* _Required action_:
Go line by line through the listing below and copy those that hold "using".
————
/-- A machine in the middle of a packet meets the slot invariant, and a step of it is taken. -/
theorem witness_StepKeepsTheSlotInvariant :
    let s := turn { frm1 with stream := [.byte 0x75] } good
    s.slotsInv ∧ ∃ t, step s = .next t :=
  ⟨slots_of_one { frm1 with stream := [.byte 0x75] } (by decide) (by decide) (by decide) (by decide)
    ⟨by decide, by decide, by decide, by decide⟩ (by decide), _, rfl⟩
theorem witness_StepKeepsHandlesDistinct :
    let s := turn { run0 with stream := [.byte 0x41] } good
    s.handlesInv ∧ ∃ t, step s = .next t := ⟨handles_of_one _ rfl, _, rfl⟩
/-- The step that makes the sentinel call. -/
theorem witness_StepKeepsSentinelExactlyOnce :
    let s := turn { down0 with td := .sentinel, devOpen := false, cfgChanged := false } good
    s.inv ∧ ∃ t, step s = .next t :=
  ⟨⟨slots_of_one { down0 with td := .sentinel, devOpen := false, cfgChanged := false } (by decide) (by decide) (by decide)
      (by decide) ⟨by decide, by decide, by decide, by decide⟩ (by decide), handles_of_one _ rfl, by decide⟩, _, rfl⟩
theorem witness_NoByteStopsTheBlock :
    let s := turn { frm1 with stream := [.byte 0x95] } good
    s.slotsInv ∧ s.inputs = .inst 0 good :: [] ∧ (s.slot 0).life = .running ∧ (s.slot 0).fsm ≠ .delivering ∧
    (s.slot 0).stream = .byte 0x95 :: [] :=
  ⟨slots_of_one { frm1 with stream := [.byte 0x95] } (by decide) (by decide) (by decide) (by decide)
    ⟨by decide, by decide, by decide, by decide⟩ (by decide), by decide⟩
theorem witness_NoByteStopsTheBlock_leaves_running :
    let s := turn { frm1 with stream := [.eos] } good
    ∃ t, step s = .next t ∧ (s.slot 0).life = .running ∧ (t.slot 0).life ≠ .running := ⟨_, rfl, by decide, by decide⟩
theorem witness_LifeChangesOnlyInItsOrder : ∃ t, step (turn { run0 with stream := [.eos] } good) = .next t := ⟨_, rfl⟩
theorem witness_LatchedRegistersStay :
    let s := turn down0 good
    ∃ t, step s = .next t ∧ (s.slot 0).life = .teardown ∧ (t.slot 0).life = .teardown := ⟨_, rfl, by decide, by decide⟩
theorem witness_InstanceStepIsIndependent :
    let s := turn { run0 with stream := [.byte 0x95] } good
    let u := { s with slots := s.slots ++ [frm1], registered := false, nextHandle := 9 }
    s.inputs = .inst 0 good :: [] ∧ u.inputs = .inst 0 good :: [] ∧ s.params = u.params ∧ s.draw = u.draw ∧
    s.slot 0 = u.slot 0 ∧ ∃ t, step s = .next t := ⟨by decide, by decide, rfl, rfl, by decide, _, rfl⟩
theorem witness_AbandonedValuesAreNeverSeen : hdr8.life = .running := by decide
/-- The machine with instance `x`, and the same but for what an abandoned attempt may leave in a hunting or delivering slot. -/
def seen (x : Slot) (ts : List Turn) : State := { st x with inputs := ts }
def stale (x : Slot) (ts : List Turn) : State :=
  seen { x with hcnt := 8, hbuf := hbufS1, fidx := 3, pay := x.pay ++ [(20, 0x7A)], causes := [.frmTopbit] } ts
def hunt2 : Slot := { run0 with stream := [.byte 0x95, .byte 0x41] }
def call0 : Slot := { full with call := some .packet }
theorem stale_hunt2 (ts : List Turn) : (seen hunt2 ts).sameFutureAt 0 (stale hunt2 ts) :=
  ⟨⟨rfl, rfl, rfl, rfl, rfl, rfl, rfl, rfl, rfl, rfl, rfl, rfl, rfl, rfl, rfl, rfl, fun h => absurd rfl h, nofun, nofun, nofun⟩,
    fun j hj => by cases j with | zero => exact absurd rfl hj | succ j => rfl, rfl, rfl, rfl, rfl, rfl, rfl, rfl⟩
theorem stale_call0 (ts : List Turn) : (seen call0 ts).sameFutureAt 0 (stale call0 ts) :=
  ⟨⟨rfl, rfl, rfl, rfl, rfl, rfl, rfl, rfl, rfl, rfl, rfl, rfl, rfl, rfl, rfl, rfl, fun h => absurd rfl h, nofun, nofun,
      fun _ _ => ⟨rfl, show ∀ i < 8, PayBuf.read call0.pay i = PayBuf.read (call0.pay ++ [(20, 0x7A)]) i by decide⟩⟩,
    fun j hj => by cases j with | zero => exact absurd rfl hj | succ j => rfl, rfl, rfl, rfl, rfl, rfl, rfl, rfl⟩
theorem witness_AbandonedValuesAreNeverSeen_step :
    (seen hunt2 [.inst 0 good]).sameFutureAt 0 (stale hunt2 [.inst 0 good]) ∧ ∃ t, step (seen hunt2 [.inst 0 good]) = .next t :=
  ⟨stale_hunt2 _, _, rfl⟩
/-- Another turn than the instance's own: the host registers. -/
theorem witness_AbandonedValuesAreNeverSeen_other_turn :
    (seen hunt2 [.op .register good]).sameFutureAt 0 (stale hunt2 [.op .register good]) ∧
    ∃ t, step (seen hunt2 [.op .register good]) = .next t := ⟨stale_hunt2 _, _, rfl⟩
theorem witness_AbandonedValuesAreNeverSeen_run :
    (seen hunt2 [.inst 0 good, .inst 0 good]).sameFutureAt 0 (stale hunt2 [.inst 0 good, .inst 0 good]) ∧
    ∃ t : State, Sys2Proof.core.run 2 (seen hunt2 [.inst 0 good, .inst 0 good]) = .next t := ⟨stale_hunt2 _, _, rfl⟩
theorem witness_AbandonedValuesAreNeverSeen_handler_reads :
    (seen call0 []).sameFutureAt 0 (stale call0 []) ∧ ((seen call0 []).slot 0).callInv := ⟨stale_call0 _, by decide⟩
theorem witness_BytesWithoutMarkerReachNoHandler :
    let bs : List Byte := [0x41, 0x96, 0x00]
    let s := { st { run0 with stream := bs.map .byte ++ [.eos] } with inputs := List.replicate 3 (Turn.inst 0 good) ++ [] }
    (s.slot 0).life = .running ∧ (s.slot 0).fsm = .hunting ∧ (∀ b ∈ bs, b ≠ s.params.marker) ∧
    (s.slot 0).stream = bs.map .byte ++ [.eos] ∧ s.inputs = List.replicate bs.length (Turn.inst 0 good) ++ [] := by decide
/-- Packet A of program P2, one frame. -/
theorem witness_IntactPacketIsDelivered :
    let bs : List Byte := [0x95, 0x01, 0x00, 0x02, 0x00, 0x01, 0x03, 0x00, 0x01, 0x77, 0x11, 0x22, 0x33, 0x44, 0x00, 0x55]
    let s := { st { run0 with stream := bs.map .byte ++ [] } with inputs := List.replicate 17 (Turn.inst 0 good) ++ [] }
    (s.slot 0).life = .running ∧ (s.slot 0).fsm = .hunting ∧ (s.slot 0).call = none ∧
    pktBytes s.params.marker 0x0001 0x0002 0x01 0x0003 [0x11, 0x22, 0x33, 0x44] = .ok bs ∧
    ([0x11, 0x22, 0x33, 0x44] : List Byte).length / 4 ≤ s.params.maxFrames.val ∧
    (s.params.allocMayFail = true → good.allocOk = true) ∧
    (s.slot 0).stream = bs.map .byte ++ [] ∧ s.inputs = List.replicate (bs.length + 1) (Turn.inst 0 good) ++ [] := by decide

end Sys2Proof.Machine.Tests
end

section
/-!
PROOFS. The state family (10_state.md): the slot invariant is kept by every move of an instance and by every host operation, so by
every step (O51); the lifecycle order (O55) and the latched registers (O56) from what a step can do to one slot; reset (O48, O50).
-/

namespace Sys2Proof.Machine

/-! ### Captured bytes -/

/-- The first `n` bytes of a capture buffer have top bit 0 (R36, R38). -/
abbrev CleanBelow {m : Nat} (v : Vector Byte m) (n : Nat) : Prop := ∀ i < n, topBit (v.toList.getD i 0) = false

/-- A byte stored at `i` or above leaves the bytes below `i` clean. -/
theorem CleanBelow.set_above {m n i : Nat} {v : Vector Byte m} {b : Byte} (hv : CleanBelow v n) (hi : i < m) (hn : n ≤ i) :
    CleanBelow (v.set i b) n := by
  intro j hj
  have hne : i ≠ j := by omega
  simpa [List.getD, List.getElem?_set, hne] using hv j hj

/-- A clean byte stored next extends the clean bytes. -/
theorem CleanBelow.set_next {m i : Nat} {v : Vector Byte m} {b : Byte} (hv : CleanBelow v i) (hi : i < m)
    (hb : topBit b = false) : CleanBelow (v.set i b) (i + 1) := by
  intro j hj
  rcases Nat.lt_succ_iff_lt_or_eq.mp hj with hlt | rfl
  · exact hv.set_above hi le_rfl j hlt
  · simpa [List.getD, List.getElem?_set, hi] using hb

/-- A clean buffer's bytes, by index. -/
theorem CleanBelow.getElem {m n i : Nat} {v : Vector Byte m} (hv : CleanBelow v n) (hi : i < m) (hn : i < n) :
    topBit v[i] = false := by
  simpa [List.getD, hi] using hv i hn

/-- A 16-bit field is one wire bytes can carry exactly where both its wire bytes are clean (R47, R107). -/
theorem wireHalf_assemble (lo hi : Byte) : wireHalf (assemble lo hi) = (!topBit lo && !topBit hi) := by
  simp [wireHalf, assemble, topBit]

/-- The header decoded from eight clean bytes and any checksum has fields in the wire's range (R47, R160). -/
theorem wireFields_of_headerDecode {h : Vector Byte 9} {f : PktFields} (hd : headerDecode h = some f)
    (hc : CleanBelow h 8) : wireFields f = true := by
  unfold headerDecode at hd
  split at hd
  · cases hd
    simp [wireFields, wireHalf_assemble, hc.getElem]
  · cases hd

/-! ### The slot invariant, by the state the slot is in -/

section
variable {p : Params} {x y : Slot}

theorem Slot.readerInv_of_hunting (hf : x.fsm = .hunting) (hp : x.pktLive = false) : x.readerInv p :=
  fun _ => ⟨fun _ => hp, by simp [hf], by simp [hf], by simp [hf]⟩

theorem Slot.readerInv_of_readingHeader (hf : x.fsm = .readingHeader) (hp : x.pktLive = false)
    (hc : CleanBelow x.hbuf x.hcnt.val) : x.readerInv p :=
  fun _ => ⟨by simp [hf], fun _ => ⟨Nat.le_of_lt_succ x.hcnt.isLt, hp, hc⟩, by simp [hf], by simp [hf]⟩

theorem Slot.readerInv_of_readingFrames (hf : x.fsm = .readingFrames) (hp : x.pktLive = true)
    (hm : x.pkt.nfr.toNat ≤ p.maxFrames.val) (hi : x.fidx.val < x.pkt.nfr.toNat)
    (hw : PayBuf.writtenBelow x.pay (4 * x.fidx.val)) (hc : CleanBelow x.fbuf x.fpos.val) : x.readerInv p :=
  fun _ => ⟨by simp [hf], by simp [hf], fun _ => ⟨hp, by omega, hm, hi, Nat.le_of_lt_succ x.fpos.isLt, hw, hc⟩, by simp [hf]⟩

theorem Slot.readerInv_of_delivering (hf : x.fsm = .delivering) (hp : x.pktLive = true)
    (hm : x.pkt.nfr.toNat ≤ p.maxFrames.val) (hw : PayBuf.writtenBelow x.pay (4 * x.pkt.nfr.toNat)) : x.readerInv p :=
  fun _ => ⟨by simp [hf], by simp [hf], by simp [hf], fun _ => ⟨hp, hm, hw⟩⟩

/-- R53 while the header is captured. -/
theorem Slot.inv_readingHeader (h : x.inv p) (hl : x.life = .running) (hf : x.fsm = .readingHeader) :
    x.pktLive = false ∧ CleanBelow x.hbuf x.hcnt.val := by
  obtain ⟨hread, -⟩ := h
  obtain ⟨-, hhdr, -⟩ := hread hl
  obtain ⟨-, hlive, hclean⟩ := hhdr hf
  exact ⟨hlive, hclean⟩

/-- R53 while frames are captured. -/
theorem Slot.inv_readingFrames (h : x.inv p) (hl : x.life = .running) (hf : x.fsm = .readingFrames) :
    x.pktLive = true ∧ x.pkt.nfr.toNat ≤ p.maxFrames.val ∧ x.fidx.val < x.pkt.nfr.toNat ∧
      PayBuf.writtenBelow x.pay (4 * x.fidx.val) ∧ CleanBelow x.fbuf x.fpos.val := by
  obtain ⟨hread, -⟩ := h
  obtain ⟨-, -, hfrm, -⟩ := hread hl
  obtain ⟨hlive, -, hmax, hidx, -, hwritten, hclean⟩ := hfrm hf
  exact ⟨hlive, hmax, hidx, hwritten, hclean⟩

/-- Outside DELIVERING and TD_SENTINEL no handler call is in progress, so none waits in a JOIN (R82, R266, R334). -/
theorem Slot.inv_call_none (h : x.inv p) (hr : ¬ (x.life = .running ∧ x.fsm = .delivering))
    (ht : ¬ (x.life = .teardown ∧ x.td = .sentinel)) : x.call = none ∧ x.callJoin = none := by
  obtain ⟨-, -, -, ⟨hpkt, hsent, hjoin⟩, -⟩ := h
  have hcall : x.call = none := by
    cases hc : x.call with
    | none => rfl
    | some c =>
      cases c with
      | packet => exact absurd (hpkt hc) hr
      | sentinel => exact absurd (hsent hc) ht
  exact ⟨hcall, by_contra fun hj => hjoin hj hcall⟩

/-- A FREE slot has its invariant where its status bits are 0, no call is in progress and nothing waits on it. -/
theorem Slot.inv_of_free (hl : x.life = .free) (hd : x.devOpen = false) (hg : x.cfgChanged = false) (hk : x.pktLive = false)
    (hp : x.payInv p) (hc : x.call = none ∧ x.callJoin = none) (ho : x.okPending = false) (hj : x.joinWait = false) :
    x.inv p := by
  refine ⟨?_, ?_, hp, ?_, ?_, fun _ => ⟨ho, hj⟩, fun _ => ho⟩
  · simp [Slot.readerInv, hl]
  · simp [Slot.fieldsInv, hk]
  · simp [Slot.callInv, hc]
  · simp [Slot.lifeInv, hl, hd, hg, hk]

theorem Slot.inv_reset (p : Params) : Slot.reset.inv p :=
  Slot.inv_of_free rfl rfl rfl rfl ⟨PayBuf.wf_reset, nofun⟩ ⟨rfl, rfl⟩ rfl rfl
————
* _Task solution_:
  simpa [List.getD, List.getElem?_set, hne] using hv j hj
  · simpa [List.getD, List.getElem?_set, hi] using hb
  simpa [List.getD, hi] using hv i hn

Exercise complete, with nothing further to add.